The sword without, and terror within, shall destroy both the young man and the virgin, the suckling also with the man of gray hairs.
Deuteronomy 32:25 Bible


The price of doing nothing exceeds the price of taking action, if we have to. We'll do everything we can to minimize the loss of life. The price of the attacks on America, the cost of the attacks on America on September the 11th were enormous. They were significant.
George Walker Bush [6 Mar 2003 nat'l press conference]

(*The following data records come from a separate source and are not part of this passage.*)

-- ==== Sys2Proof/Laws/State.lean ====
section
/-! SUPPORT. The plain updates of the state, field by field: what each leaves as it was, and the field it writes. -/

namespace Sys2Proof.Machine

open Sys2Proof

set_option Elab.async false

/-! ## csrPut -/

@[simp] theorem csrPut_pending (s : State) (off v : Nat) : (csrPut s off v).pending = s.pending := rfl
@[simp] theorem csrPut_held (s : State) (off v : Nat) : (csrPut s off v).held = s.held := rfl
@[simp] theorem csrPut_out (s : State) (off v : Nat) : (csrPut s off v).out = s.out := rfl
@[simp] theorem csrPut_now (s : State) (off v : Nat) : (csrPut s off v).now = s.now := rfl
@[simp] theorem csrPut_free (s : State) (off v : Nat) : (csrPut s off v).free = s.free := rfl
@[simp] theorem csrPut_credits (s : State) (off v : Nat) : (csrPut s off v).credits = s.credits := rfl
@[simp] theorem csrPut_txq (s : State) (off v : Nat) : (csrPut s off v).txq = s.txq := rfl
@[simp] theorem csrPut_pw (s : State) (off v : Nat) : (csrPut s off v).pw = s.pw := rfl
@[simp] theorem csrPut_tm (s : State) (off v : Nat) : (csrPut s off v).tm = s.tm := rfl
@[simp] theorem csrPut_arr (s : State) (off v : Nat) : (csrPut s off v).arr = s.arr := rfl
@[simp] theorem csrPut_coh (s : State) (off v : Nat) : (csrPut s off v).coh = s.coh := rfl
@[simp] theorem csrPut_ari (s : State) (off v : Nat) : (csrPut s off v).ari = s.ari := rfl
@[simp] theorem csrPut_gen (s : State) (off v : Nat) : (csrPut s off v).gen = s.gen := rfl
@[simp] theorem csrPut_rg (s : State) (off v : Nat) : (csrPut s off v).rg = s.rg := rfl
@[simp] theorem csrPut_hd (s : State) (off v : Nat) : (csrPut s off v).hd = s.hd := rfl
@[simp] theorem csrPut_sec (s : State) (off v : Nat) : (csrPut s off v).sec = s.sec := rfl
@[simp] theorem csrPut_qs (s : State) (off v : Nat) : (csrPut s off v).qs = s.qs := rfl
@[simp] theorem csrPut_tt (s : State) (off v : Nat) : (csrPut s off v).tt = s.tt := rfl
@[simp] theorem csrPut_pr (s : State) (off v : Nat) : (csrPut s off v).pr = s.pr := rfl
@[simp] theorem csrPut_pl (s : State) (off v : Nat) : (csrPut s off v).pl = s.pl := rfl
@[simp] theorem csrPut_hl (s : State) (off v : Nat) : (csrPut s off v).hl = s.hl := rfl

/-! ## linePut -/

@[simp] theorem linePut_pending (s : State) (k : Nat) (l : Line) : (linePut s k l).pending = s.pending := rfl
@[simp] theorem linePut_held (s : State) (k : Nat) (l : Line) : (linePut s k l).held = s.held := rfl
@[simp] theorem linePut_out (s : State) (k : Nat) (l : Line) : (linePut s k l).out = s.out := rfl
@[simp] theorem linePut_now (s : State) (k : Nat) (l : Line) : (linePut s k l).now = s.now := rfl
@[simp] theorem linePut_free (s : State) (k : Nat) (l : Line) : (linePut s k l).free = s.free := rfl
@[simp] theorem linePut_csr (s : State) (k : Nat) (l : Line) : (linePut s k l).csr = s.csr := rfl
@[simp] theorem linePut_credits (s : State) (k : Nat) (l : Line) : (linePut s k l).credits = s.credits := rfl
@[simp] theorem linePut_txq (s : State) (k : Nat) (l : Line) : (linePut s k l).txq = s.txq := rfl
@[simp] theorem linePut_pw (s : State) (k : Nat) (l : Line) : (linePut s k l).pw = s.pw := rfl
@[simp] theorem linePut_tm (s : State) (k : Nat) (l : Line) : (linePut s k l).tm = s.tm := rfl
@[simp] theorem linePut_coh (s : State) (k : Nat) (l : Line) : (linePut s k l).coh = s.coh := rfl
@[simp] theorem linePut_ari (s : State) (k : Nat) (l : Line) : (linePut s k l).ari = s.ari := rfl
@[simp] theorem linePut_gen (s : State) (k : Nat) (l : Line) : (linePut s k l).gen = s.gen := rfl
@[simp] theorem linePut_rg (s : State) (k : Nat) (l : Line) : (linePut s k l).rg = s.rg := rfl
@[simp] theorem linePut_hd (s : State) (k : Nat) (l : Line) : (linePut s k l).hd = s.hd := rfl
@[simp] theorem linePut_sec (s : State) (k : Nat) (l : Line) : (linePut s k l).sec = s.sec := rfl
@[simp] theorem linePut_qs (s : State) (k : Nat) (l : Line) : (linePut s k l).qs = s.qs := rfl
@[simp] theorem linePut_tt (s : State) (k : Nat) (l : Line) : (linePut s k l).tt = s.tt := rfl
@[simp] theorem linePut_pr (s : State) (k : Nat) (l : Line) : (linePut s k l).pr = s.pr := rfl
@[simp] theorem linePut_pl (s : State) (k : Nat) (l : Line) : (linePut s k l).pl = s.pl := rfl
@[simp] theorem linePut_hl (s : State) (k : Nat) (l : Line) : (linePut s k l).hl = s.hl := rfl
@[simp] theorem linePut_arr_lines (s : State) (k : Nat) (l : Line) :
    (linePut s k l).arr.lines = SMap.put {} s.arr.lines k l := rfl
@[simp] theorem linePut_arr_lasts (s : State) (k : Nat) (l : Line) : (linePut s k l).arr.lasts = s.arr.lasts := rfl
@[simp] theorem linePut_arr_pinBusy (s : State) (k : Nat) (l : Line) : (linePut s k l).arr.pinBusy = s.arr.pinBusy := rfl
@[simp] theorem linePut_arr_roles (s : State) (k : Nat) (l : Line) : (linePut s k l).arr.roles = s.arr.roles := rfl
@[simp] theorem linePut_arr_mhes (s : State) (k : Nat) (l : Line) : (linePut s k l).arr.mhes = s.arr.mhes := rfl
@[simp] theorem linePut_arr_merges (s : State) (k : Nat) (l : Line) : (linePut s k l).arr.merges = s.arr.merges := rfl
@[simp] theorem linePut_arr_evicts (s : State) (k : Nat) (l : Line) : (linePut s k l).arr.evicts = s.arr.evicts := rfl
@[simp] theorem linePut_arr_opens (s : State) (k : Nat) (l : Line) : (linePut s k l).arr.opens = s.arr.opens := rfl
@[simp] theorem linePut_arr_streams (s : State) (k : Nat) (l : Line) : (linePut s k l).arr.streams = s.arr.streams := rfl
@[simp] theorem linePut_arr_runs (s : State) (k : Nat) (l : Line) : (linePut s k l).arr.runs = s.arr.runs := rfl
@[simp] theorem linePut_arr_memRds (s : State) (k : Nat) (l : Line) : (linePut s k l).arr.memRds = s.arr.memRds := rfl
@[simp] theorem linePut_arr_memWrs (s : State) (k : Nat) (l : Line) : (linePut s k l).arr.memWrs = s.arr.memWrs := rfl
@[simp] theorem linePut_arr_memq (s : State) (k : Nat) (l : Line) : (linePut s k l).arr.memq = s.arr.memq := rfl
@[simp] theorem linePut_arr_waiting (s : State) (k : Nat) (l : Line) : (linePut s k l).arr.waiting = s.arr.waiting := rfl
@[simp] theorem linePut_arr_deleting (s : State) (k : Nat) (l : Line) : (linePut s k l).arr.deleting = s.arr.deleting := rfl
@[simp] theorem linePut_arr_presented (s : State) (k : Nat) (l : Line) : (linePut s k l).arr.presented = s.arr.presented := rfl
@[simp] theorem linePut_arr_owed (s : State) (k : Nat) (l : Line) : (linePut s k l).arr.owed = s.arr.owed := rfl
@[simp] theorem linePut_arr_fences (s : State) (k : Nat) (l : Line) : (linePut s k l).arr.fences = s.arr.fences := rfl
@[simp] theorem linePut_arr_n (s : State) (k : Nat) (l : Line) : (linePut s k l).arr.n = s.arr.n := rfl

/-! ## lastPut -/

@[simp] theorem lastPut_pending (s : State) (i : Nat) (l : Last) : (lastPut s i l).pending = s.pending := rfl
@[simp] theorem lastPut_held (s : State) (i : Nat) (l : Last) : (lastPut s i l).held = s.held := rfl
@[simp] theorem lastPut_out (s : State) (i : Nat) (l : Last) : (lastPut s i l).out = s.out := rfl
@[simp] theorem lastPut_now (s : State) (i : Nat) (l : Last) : (lastPut s i l).now = s.now := rfl
@[simp] theorem lastPut_free (s : State) (i : Nat) (l : Last) : (lastPut s i l).free = s.free := rfl
@[simp] theorem lastPut_csr (s : State) (i : Nat) (l : Last) : (lastPut s i l).csr = s.csr := rfl
@[simp] theorem lastPut_credits (s : State) (i : Nat) (l : Last) : (lastPut s i l).credits = s.credits := rfl
@[simp] theorem lastPut_txq (s : State) (i : Nat) (l : Last) : (lastPut s i l).txq = s.txq := rfl
@[simp] theorem lastPut_pw (s : State) (i : Nat) (l : Last) : (lastPut s i l).pw = s.pw := rfl
@[simp] theorem lastPut_tm (s : State) (i : Nat) (l : Last) : (lastPut s i l).tm = s.tm := rfl
@[simp] theorem lastPut_coh (s : State) (i : Nat) (l : Last) : (lastPut s i l).coh = s.coh := rfl
@[simp] theorem lastPut_ari (s : State) (i : Nat) (l : Last) : (lastPut s i l).ari = s.ari := rfl
@[simp] theorem lastPut_gen (s : State) (i : Nat) (l : Last) : (lastPut s i l).gen = s.gen := rfl
@[simp] theorem lastPut_rg (s : State) (i : Nat) (l : Last) : (lastPut s i l).rg = s.rg := rfl
@[simp] theorem lastPut_hd (s : State) (i : Nat) (l : Last) : (lastPut s i l).hd = s.hd := rfl
@[simp] theorem lastPut_sec (s : State) (i : Nat) (l : Last) : (lastPut s i l).sec = s.sec := rfl
@[simp] theorem lastPut_qs (s : State) (i : Nat) (l : Last) : (lastPut s i l).qs = s.qs := rfl
@[simp] theorem lastPut_tt (s : State) (i : Nat) (l : Last) : (lastPut s i l).tt = s.tt := rfl
@[simp] theorem lastPut_pr (s : State) (i : Nat) (l : Last) : (lastPut s i l).pr = s.pr := rfl
@[simp] theorem lastPut_pl (s : State) (i : Nat) (l : Last) : (lastPut s i l).pl = s.pl := rfl
@[simp] theorem lastPut_hl (s : State) (i : Nat) (l : Last) : (lastPut s i l).hl = s.hl := rfl
@[simp] theorem lastPut_arr_lines (s : State) (i : Nat) (l : Last) : (lastPut s i l).arr.lines = s.arr.lines := rfl
@[simp] theorem lastPut_arr_lasts (s : State) (i : Nat) (l : Last) :
    (lastPut s i l).arr.lasts = SMap.put {} s.arr.lasts i l := rfl
@[simp] theorem lastPut_arr_pinBusy (s : State) (i : Nat) (l : Last) : (lastPut s i l).arr.pinBusy = s.arr.pinBusy := rfl
@[simp] theorem lastPut_arr_roles (s : State) (i : Nat) (l : Last) : (lastPut s i l).arr.roles = s.arr.roles := rfl
@[simp] theorem lastPut_arr_mhes (s : State) (i : Nat) (l : Last) : (lastPut s i l).arr.mhes = s.arr.mhes := rfl
@[simp] theorem lastPut_arr_merges (s : State) (i : Nat) (l : Last) : (lastPut s i l).arr.merges = s.arr.merges := rfl
@[simp] theorem lastPut_arr_evicts (s : State) (i : Nat) (l : Last) : (lastPut s i l).arr.evicts = s.arr.evicts := rfl
@[simp] theorem lastPut_arr_opens (s : State) (i : Nat) (l : Last) : (lastPut s i l).arr.opens = s.arr.opens := rfl
@[simp] theorem lastPut_arr_streams (s : State) (i : Nat) (l : Last) : (lastPut s i l).arr.streams = s.arr.streams := rfl
@[simp] theorem lastPut_arr_runs (s : State) (i : Nat) (l : Last) : (lastPut s i l).arr.runs = s.arr.runs := rfl
@[simp] theorem lastPut_arr_memRds (s : State) (i : Nat) (l : Last) : (lastPut s i l).arr.memRds = s.arr.memRds := rfl
@[simp] theorem lastPut_arr_memWrs (s : State) (i : Nat) (l : Last) : (lastPut s i l).arr.memWrs = s.arr.memWrs := rfl
@[simp] theorem lastPut_arr_memq (s : State) (i : Nat) (l : Last) : (lastPut s i l).arr.memq = s.arr.memq := rfl
@[simp] theorem lastPut_arr_waiting (s : State) (i : Nat) (l : Last) : (lastPut s i l).arr.waiting = s.arr.waiting := rfl
@[simp] theorem lastPut_arr_deleting (s : State) (i : Nat) (l : Last) : (lastPut s i l).arr.deleting = s.arr.deleting := rfl
@[simp] theorem lastPut_arr_presented (s : State) (i : Nat) (l : Last) : (lastPut s i l).arr.presented = s.arr.presented := rfl
@[simp] theorem lastPut_arr_owed (s : State) (i : Nat) (l : Last) : (lastPut s i l).arr.owed = s.arr.owed := rfl
@[simp] theorem lastPut_arr_fences (s : State) (i : Nat) (l : Last) : (lastPut s i l).arr.fences = s.arr.fences := rfl
@[simp] theorem lastPut_arr_n (s : State) (i : Nat) (l : Last) : (lastPut s i l).arr.n = s.arr.n := rfl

Is life so dear or peace so sweet as to be purchased at the price of chains and slavery?
Patrick Henry


How much is freedom worth? How valuable is liberty? How much does patriotism cost? What would you pay for your homeland? What price can be placed on your family? How costly are essential defenses? How expensive is blood? How valuable is life?
anonymous


The things that will destroy America are prosperity-at-any-price, peace-at-any-price, safety-first instead of duty-first, the love of soft living, and the get-rich-quick theory of life.
Theodore Roosevelt


Millions for defense, but not one cent for tribute.
Robert Goodloe Harper [Congressional dinner toast for John Marshall (18 June 1798); often attributed to Charles C. Pinckney, who purportedly said "Not a penny! Not a penny!" or possibly "No, no, not a six-pence." during the 1797 XYZ Affair.]


Those who set out to serve both God and Mammon soon discover that there isn't a God.
Logan Pearsall Smith


Cash-payment never was, or could except for a few years be, the union-bond of man to man. Cash never yet paid one man fully his deserts to another; nor could it, nor can it, now or henceforth to the end of the world.
Thomas Carlyle


Dollars! All their cares, hopes, joys, affections, virtues, and associations seemed to be melted down into dollars. Whatever the chance contributions that fell into the slow cauldron of their talk, they made the gruel thick and slab with dollars. Men were weighed by their dollars, measures were gauged by their dollars; life was auctioneered, appraised, put up, and knocked down for its dollars. The next respectable thing to dollars was any venture having their attainment for its end. The more of that worthless ballast, honour and fair-dealing, which any man cast overboard from the ship of his Good Nature and Good Intent, the more ample stowage-room he had for dollars. Make commerce one huge lie and mighty theft. Deface the banner of the nation for an idle rag; pollute it star by star; and cut out stripe by stripe as from the arm of a degraded soldier. Do anything for dollars! What is a flag to them!
Charles Dickens


That doctrine [of "peace at any price"] has done more mischief than any I can well recall that have been afloat in this country. It has occasioned more wars than any of the most ruthless conquerors. It has disturbed and nearly destroyed that political equilibrium so necessary to the liberties and the welfare of the world.
Benjamin Disraeli


In the battle between corporate capitalism and utopian communism, the dominant force is not labor but innovation, the prevailing weapons are not votes but dollars, the implacable defenses are not laws but achievements. Might may not be right, but there can be no argument with success.
anonymous


Let us have faith that right makes might; and in that faith let us to the end, dare to do our duty as we understand it.
Abraham Lincoln


The hour is late. I will not go on. I only ask you to consider that waging war is a simple act. It requires no great intelligence, no great abilities other than assembling a means of killing your enemy. It appalls me. Can we not make one more effort? There is time enough for chaos; can we not attempt reason?
John Dickinson [address to Continental Congress (July 1775)]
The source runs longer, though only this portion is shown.